# Your objective:
Beginning at the top of the listing, repeat each line exactly until the line with "abbrev Long := BitVec 64" has been repeated too.

# Exercise input:
====

-- ==== Sys2Proof/Word.lean ====
section
/-! DEFINITION. The widths of the block's values: bytes, 16-bit counters, 32-bit registers, bus offsets and 32-byte
strong hashes (spec/00_scope.md R7, R8, R9; spec/10_state.md R15). -/

namespace Sys2Proof

/-- A byte operand, unsigned 0..255 (R53). -/
abbrev Byte := BitVec 8

/-- A 16-bit unsigned counter of the RC unit, modulo 2^16 (R7, R16). -/
abbrev Half := BitVec 16

/-- A 32-bit register or command word (R7, R31, R52). -/
abbrev Word := BitVec 32

/-- A 64-bit unsigned position or length of the host's chunks (R7). -/
abbrev Long := BitVec 64

/-- An offset from `BASE` inside the 256-byte register window (R31, R35). -/
abbrev Offset := BitVec 8

/-- A 32-byte strong hash, byte 0 first (R7, R21). -/
abbrev Hash := Vector Byte 32

/-- 32 zero bytes, the reset value of DIGEST, HIN and RES_HASH (R34). -/
def zeroHash : Hash := Vector.replicate 32 0

end Sys2Proof
end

====

# Exercise output:
-- ==== Sys2Proof/Word.lean ====
section
/-! DEFINITION. The widths of the block's values: bytes, 16-bit counters, 32-bit registers, bus offsets and 32-byte
strong hashes (spec/00_scope.md R7, R8, R9; spec/10_state.md R15). -/

namespace Sys2Proof

/-- A byte operand, unsigned 0..255 (R53). -/
abbrev Byte := BitVec 8

/-- A 16-bit unsigned counter of the RC unit, modulo 2^16 (R7, R16). -/
abbrev Half := BitVec 16

/-- A 32-bit register or command word (R7, R31, R52). -/
abbrev Word := BitVec 32

/-- A 64-bit unsigned position or length of the host's chunks (R7). -/
abbrev Long := BitVec 64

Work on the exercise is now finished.